For the less developed areas, policymakers could optimize the regional resource structure by introducing a new energy source to reduce traditional energy dependence. The utilization of new construction materials and new technology could be reinforced to improve carbon emission efficiency. Some favorable policies and measures should be formulated to promote the development of the construction industry in these provinces such as introducing investment, accelerating the importation pace of advanced enterprises and enhancing the opening of communication with eastern regions.

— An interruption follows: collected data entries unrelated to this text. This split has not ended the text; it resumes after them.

/-- A SEQ cell, a cell with a phase and a command that reaches it, a display command. -/
theorem witness_CommandsFollowThePhaseTable :
    (State.busy (onBus .rx []) = false ∧ State.busInit (onBus .rx []) = true ∧
        ∃ t, exec .busStart (onBus .rx []) = .next t) ∧
      leads (exec (.busSend 0x91#8) (onBus .addr [acks 0#8])) (fun t => !t.busy && t.err != .busTimeout) =
        true ∧
      (Instr.dispClear.unit = .lcd ∧ ∃ t, exec .dispClear onDisplay = .next t) :=
  ⟨⟨rfl, rfl, exec_next _ _⟩, by decide, rfl, exec_next _ _⟩

theorem witness_DispInitRunsThePowerOnSequence :
    State.busy (within 37 State.reset) = false ∧ 37 ≤ State.room (within 37 State.reset) := by decide

theorem witness_RawBytesAreSentAsTwoNibbles :
    let s := within 5 onDisplay
    s.busy = false ∧ s.dispInit = true ∧ 5 ≤ s.room := by decide

theorem witness_ClearWaitsAndHomeDoesNot :
    let s := within 7 onDisplay
    s.busy = false ∧ s.dispInit = true ∧ 7 ≤ s.room := by decide

/-- The last position on the display, the first column and the first row off it. -/
theorem witness_GotoSetsTheCursorOrReportsRange :
    let s := within 5 onDisplay
    s.busy = false ∧ s.dispInit = true ∧ 5 ≤ s.room ∧
      ¬(3 < (3#8).toNat ∨ 20 ≤ (19#8).toNat) ∧ 20 ≤ (20#8).toNat ∧ 3 < (4#8).toNat := by decide

theorem witness_CursorAddressesCoverTheRows :
    (3#8).toNat ≤ 3 ∧ (19#8).toNat < 20 ∧ rowAddr 19#8 3#8 = rowAddr 19#8 3#8 := by decide

/-- An empty string; two characters across the top of HMEM, with just the time they take. -/
theorem witness_TextSendsTheStringUpToItsTerminator :
    let s := within 11 { onDisplay with hmem := wrapText }
    s.busy = false ∧ s.dispInit = true ∧
      ((∀ c ∈ [0x41#8, 0x42#8], c ≠ 0#8) ∧
        (∀ k (h : k < [0x41#8, 0x42#8].length),
          s.hmem.read (0xFFFF#16 + BitVec.ofNat 16 k) = [0x41#8, 0x42#8][k]) ∧
        s.hmem.read (0xFFFF#16 + BitVec.ofNat 16 2) = 0#8 ∧ 5 * 2 + 1 ≤ s.room) ∧
      (s.hmem.read (0x0100#16 + BitVec.ofNat 16 ([] : List Byte).length) = 0#8 ∧ 5 * 0 + 1 ≤ s.room) := by
  decide

/-- A memory with the byte 1 at every address from `lo` on, `n` of them. -/
def ones (lo n : Nat) : Memory := (List.range' lo n).map (fun k => (k, 1#8))

theorem ones_read (a : HAddr) : ∀ (n lo : Nat), lo ≤ a.toNat → a.toNat < lo + n → (ones lo n).read a = 1#8
  | 0, lo, h, h' => by omega
  | n + 1, lo, h, h' => by
    rw [ones, List.range'_succ, List.map_cons, Memory.read]
    by_cases he : lo = a.toNat
    · rw [if_pos he]
    · rw [if_neg he]
      exact ones_read a n (lo + 1) (by omega) (by omega)

theorem witness_EndlessTextNeverFinishes :
    let s := { onDisplay with hmem := ones 0 65536 }
    s.busy = false ∧ s.dispInit = true ∧ s.inbox = [] ∧ (∀ a : HAddr, s.hmem.read a ≠ 0#8) ∧
      ∃ t, exec (.dispText 0#16) s = .next t := by
  refine ⟨rfl, rfl, rfl, fun a => ?_, exec_next _ _⟩
  show (ones 0 65536).read a ≠ 0#8
  rw [ones_read a 65536 0 (by omega) (by have := a.isLt; omega)]
  decide

/-- A byte that the host has overwritten, and one that it has not; a DISP_TEXT just accepted; a host write while it
executes; a step without one, and a host write while another command executes. -/
theorem witness_RacingTextReadGivesOldOrNewByte :
    (racing.useq = some ⟨[.text 0x0100#16], .ok, 0#8, 0#8, none, [(0x0100, 0x41#8)]⟩ ∧
      ∀ x : Byte, ((0x0101#16).toNat, x) ∉ [((0x0100, 0x41#8) : Host.Cell)]) ∧
    (onDisplay.busy = false ∧ onDisplay.dispInit = true ∧
      leads (exec (.dispText 0x0100#16) (within 0 onDisplay)) (fun t => t.useq.isSome) = true) ∧
    (racing.cmd = some (encode (.dispText 0x0100#16)) ∧
      (due (.poke 0x0100#16 0x43#8) racing).inbox = ⟨0, .poke 0x0100#16 0x43#8⟩ :: []) ∧
    (leads (step (within 2 clearing)) (fun t => t.useq.isSome) = true ∧
      ∀ a b rest, (within 2 clearing).inbox ≠ ⟨0, .poke a b⟩ :: rest) ∧
    (∀ addr, (due (.poke 0x0100#16 0x43#8) clearing).cmd ≠ some (encode (.dispText addr))) :=
  ⟨⟨rfl, fun x h => by simp at h⟩, by decide, by decide, ⟨by decide, fun _ _ _ h => by cases h⟩,
    fun addr h => by
      have e := congrArg BitVec.toNat (Option.some.inj (show some 0x23000000#32 = _ from h))
      rw [encode_toNat] at e
      have := addr.isLt
      simp at *
      omega⟩

theorem witness_HexOperandIsSentInBaseSixteen :
    let s := within 25 onDisplay
    s.busy = false ∧ s.dispInit = true ∧ 25 ≤ s.room := by decide

/-- The operands at the bound of the buffer. -/
theorem witness_IntOperandIsSentInBaseTenOrRejected :
    let s := within 29 onDisplay
    s.busy = false ∧ s.dispInit = true ∧ 29 ≤ s.room ∧
      (0xF0BDC0#24).toInt ≤ -1000000 ∧ -1000000 < (0xF0BDC1#24).toInt := by decide

theorem witness_NumberStringsAreInPlainForm :
    (16777215 : Nat) < 16777216 ∧ (-8388608 : Int) ≤ -8388608 ∧ (-8388608 : Int) < 8388608 ∧
      (-8388608 : Int) < 0 ∧ (0 : Int) ≤ 8388607 ∧ (8388607 : Int) < 8388608 ∧
      0x66#8 ∈ hexstr 16777215 ∧ 0x38#8 ∈ decstr 8388607 := by decide

theorem witness_BufferOverflowsExactlyBelowTheBound :
    (-8388608 : Int) ≤ -1000000 ∧ (-1000000 : Int) < 8388608 ∧ 7 < (decstr (-1000000)).length ∧
      ¬7 < (decstr (-999999)).length := by decide

theorem witness_FormattedNumbersParseBack : -1000000 < intOperand 0xF0BDC1#24 := by decide

/-- The answers of a device that acknowledges its address, not its selector, and sends two bytes. -/
def transaction : List BusDraw :=
  [acks 0#8, acks 0#8, acks 0#8, nacks, acks 0#8, acks 0#8, acks 0x06#8, acks 0x40#8]

theorem transaction_answers (s : State) (h : s.dev = transaction) : ∀ k < 8, s.answers k := by
  have ok : ∀ k < 8, ∃ d, transaction[k]? = some d ∧ d.hang = false ∧ d.early = false := by
    intro k hk
    interval_cases k <;> exact ⟨_, rfl, rfl, rfl⟩
  intro k hk
  obtain ⟨d, hd, h1, h2⟩ := ok k hk
  have : s.drawAt k = d := by simp [State.drawAt, h, hd]
  exact answers_of_listed s k (by rw [this, h1]) (by rw [this, h2])

theorem witness_TempReadRunsTheTransaction :
    let s := within 25 (onBus .idle transaction)
    s.busy = false ∧ s.busInit = true ∧ s.phase = .idle ∧ s.stopPending = false ∧
      (∀ k < 7, s.answers k) ∧ 25 ≤ s.room :=
  ⟨rfl, rfl, rfl, rfl, fun k hk => transaction_answers _ rfl k (by omega), by decide⟩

For relatively developed regions, DMUs in these areas should take advantage of advanced technology and abundant funds to maintain technological innovation. Due to the obvious positive spillover effect of these provinces, it is beneficial to strengthen the cooperation and sharing with other provinces to promote the development of the construction industry in the middle and western regions. The government could introduce policies such as reducing the tax of the construction enterprise applying low-carbon technology and encouraging the inter-provincial exchange of advanced technology and management practices.

This paper analyzed the distribution pattern and spatial interaction effect of the carbon emission efficiency in the construction industry, which could shed light on the change in carbon emission efficiency of this industry. The analytical framework utilized in this paper could provide referable value for other industries and fields. Some limitations did exist; this paper only covered the research scale at the provincial level. Selecting a narrow scale such as an urban perspective will make the results more comprehensive. In addition, this paper did not analyze the underlying mechanism affecting the spatial distribution pattern of the carbon emission efficiency. Therefore, the factors influencing provincial carbon emission efficiency should be discussed in future work.